The goal of this study is to provide a safe, effective system for inducing bone formation for spine fusion and eliminate the need for invasive surgery. We seek to develop an injectable material that will remain at the injection site and continually induce rapid bone formation until the newly formed bone specifically eliminates the material, effectively turning off the system. Our previous work has led to the development of an inert material that when added to cells expressing a bone producing factor, encapsulates them so that they do not cause a reaction when placed in the body but allow for the secreted factor to diffuse out of the material.

Studies in mice using this material show that we can induce rapid endochondral bone formation at an adjacent site. We propose in this study to modify our current material to add significant versatility, efficacy, and safety to the system. These proposed changes include the use of a gene delivery vector that is regulated, so that expression of the bone-promoting factor will be turned on and off in the presence of the drug tetracycline and thus highly controlled. This adds significant safety, because the protein can be rapidly added or turned off at the bone formation site as needed. Further, after the newly formed bone reaches an adequate size for spine fusion, the cells within it will then start to degrade and eliminate the injected hydrogel encapsulated cellular material, thus avoiding any long-term reactions that might occur with leaving the implanted system in place.

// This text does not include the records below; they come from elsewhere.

-- ==== Sys2Proof/Syntax.lean ====
section
/-! DEFINITION. The commands of ACA-CORE, one constructor per row of spec/opcode_table.json (R64). An operand is the word
rule R61 takes from `din`; the bits R61 marks ignored name no part of a command (R62, R66), so they have no field here. -/

namespace Sys2Proof

/-- A decoded command. Every operand type holds exactly the operand range of rule R7. -/
inductive Instr where
  /-- ALAW.ENC, op 0b000 (R88): encode a linear sample to an A-law code. -/
  | alawEnc (sample : Sample)
  /-- ALAW.DEC, op 0b001 (R89): decode an A-law code, `din[7:0]`. -/
  | alawDec (code : Code8)
  /-- ULAW.ENC, op 0b010 (R109): encode a linear sample to a mu-law code. -/
  | ulawEnc (sample : Sample)
  /-- ULAW.DEC, op 0b011 (R110): decode a mu-law code, `din[7:0]`. -/
  | ulawDec (code : Code8)
  /-- ADPCM.ENC, op 0b100 (R130): encode a sample against the ADPCM state. -/
  | adpcmEnc (sample : Sample)
  /-- ADPCM.DEC, op 0b101 (R131): decode a code, `din[3:0]`, against the ADPCM state. -/
  | adpcmDec (code : Code4)
  /-- The reserved op value 0b110 (R65, R151); `din` is not read. -/
  | reservedOp110
  /-- The reserved op value 0b111 (R65, R151); `din` is not read. -/
  | reservedOp111
  deriving DecidableEq, Repr

end Sys2Proof
end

This set of proposed experiments will provide significant knowledge to the field of bone tissue engineering. Proposed studies will provide essential biological information about the cellular processes that the body undergoes to generate rapid vascularized bone. These studies will also allow us to determine the optimal amount of expression time and any spatial requirements for the bone induction protein to achieve spine fusion. The studies also make use of a novel biomaterial that can safely house the cells expressing the bone inductive factor in order to prevent diffusion throughout the body, and also protect against immune reaction and/or other adverse reactions. We propose to modify our current material by including specific molecules that can be recognized by osteoclasts in the new bone and target the material for elimination by normal bone remodeling processes. By elimination of the foreign material, any potential long-term complications will be avoided. Finally, these studies also propose testing the bone formation to confirm true spine fusion in a preclinical murine model, using several biomechanical and radiological criteria.

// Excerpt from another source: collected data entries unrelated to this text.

-- ==== Sys2Proof/Tests/Slice0.lean ====
section
/-! SUPPORT. Small tests. Every expected value is the spec's own: the vectors of 95_test_vectors.md (the section is named), the
worked encodings of R72, or the corner cases of the operations' rules; and a witness for each statement with hypotheses. -/

namespace Sys2Proof.Tests

open Sys2Proof.Machine

/-! ### Helpers -/

/-- A harness with one stream state and these parameters, about to run. -/
def small (n : NegMag) (x : IdxOor) (st : StWord) : State := State.start { negMag := n, idxOor := x, nInst := 1 } [] st

/-- The harness at reset with another stream state. -/
def at0 (st : StWord) : State := State.start Config.default [] st

/-- The DOUT an outcome appended last, with the stream state it left. -/
def result (o : Host.Outcome State Fault Refusal) : Option (Dout × StWord) :=
  match o with
  | .next t => t.out.getLast?.map fun d => (d, t.st)
  | _ => none

/-- Whether an outcome is a state that is refused. -/
def isRefused (o : Host.Outcome State Fault Refusal) : Bool :=
  match o with
  | .next t => t.refused && t.out.isEmpty
  | _ => false

/-! ### The checks of WellFormed.lean refuse an ill-formed term -/

theorem test_config_no_core_refused : Config.wellFormed { negMag := .absolute, idxOor := .rawSum, nInst := 0 } = false := by decide
theorem test_config_default_ok : Config.default.wellFormed = true := by decide
theorem test_word_ignored_bits_not_canonical : CmdWord.canonical 0x1FFD5#19 = false ∧ CmdWord.canonical 0x5FFF7#19 = false := by decide
theorem test_word_reserved_din_not_canonical : CmdWord.canonical 0x6ABCD#19 = false := by decide
theorem test_word_canonical : CmdWord.canonical 0x100D5#19 = true ∧ CmdWord.canonical 0x0FFFF#19 = true := by decide
theorem test_st_index_89_not_legal : StWord.legal 0x000059#24 = false := by decide
theorem test_sample_literal_refused : Literal.isSample (.dec 32768) = false ∧ Literal.isSample (.hex 0x10000) = false := by decide
theorem test_code_literal_refused : (Literal.dec 256).isUpTo 255 = false ∧ (Literal.dec (-1)).isUpTo 255 = false := by decide
theorem test_operand_range_refused : Mnemonic.operandOk .adpcmDec (.dec 16) = false := by decide
theorem test_src_item_refused :
    SrcItem.wellFormed (.rawWord 0x80000) = false ∧ SrcItem.wellFormed (.state (.dec 0) (.dec 256)) = false := by decide

/-! ### Decoding: words written out from the encodings of R64 (op in bits 18:16) -/

theorem test_decode_alawEnc : decode 0b0000000001111101000#19 = .alawEnc 1000#16 := by decide
theorem test_decode_alawDec : decode 0b0010000000011111010#19 = .alawDec 0xFA#8 := by decide
theorem test_decode_ulawEnc : decode 0b0100000001111101000#19 = .ulawEnc 1000#16 := by decide
theorem test_decode_ulawDec : decode 0b0110000000011001110#19 = .ulawDec 0xCE#8 := by decide
theorem test_decode_adpcmEnc : decode 0b1000000000000011001#19 = .adpcmEnc 25#16 := by decide
theorem test_decode_adpcmDec : decode 0b1010000000000000111#19 = .adpcmDec 7#4 := by decide
theorem test_decode_reserved110 : decode 0b1101010101111001101#19 = .reservedOp110 := by decide
theorem test_decode_reserved111 : decode 0b1111111111111111111#19 = .reservedOp111 := by decide
theorem test_decode_ignores_bits : decode 0x1FFD5#19 = decode 0x100D5#19 := by decide
theorem test_encode_words : encode (.adpcmDec 15#4) = 0x5000F#19 ∧ encode (.ulawEnc 0x8000#16) = 0x28000#19 := by decide
theorem test_decodeTableWord : decodeTableWord 24 0x3007F = some (.ulawDec 0x7F#8) := by decide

Ultimately, this system has significant applicability. Surgery of the spine to fuse the vertebral bones is one of the most commonly performed operations with an estimated 350,000 Americans undergoing this procedure annually. The treatment of this disease in the United States is estimated to exceed $60 billion annually in health care costs, which does not include the indirect economic losses associated with lost wages and decreased productivity. Spine fusion is useful for the treatment of deformities, such as scoliosis, instability, and painful degenerative conditions of the spine. As currently performed, it is highly invasive and has a significant failure rate. Often bone must be surgically removed from the pelvis to implant in the spine for proper healing, which requires additional surgery. This additional surgery often results in significant pain and long-term healing. We propose in these studies to complete the necessary modifications and test this system in preclinical murine model. Completion of this study in approximately 4 years would provide us with the necessary data to initiate filing of an Investigation New Drug application with the Food and Drug Administration and allow for the design of a tentative phase I clinical trial. Validation of our hypothesis will provide a safe and efficacious material for the production of bone leading to spine fusion, circumventing the need for bone grafts, or for direct administration of cells, viruses, or other materials that could lead to significant adverse reactions.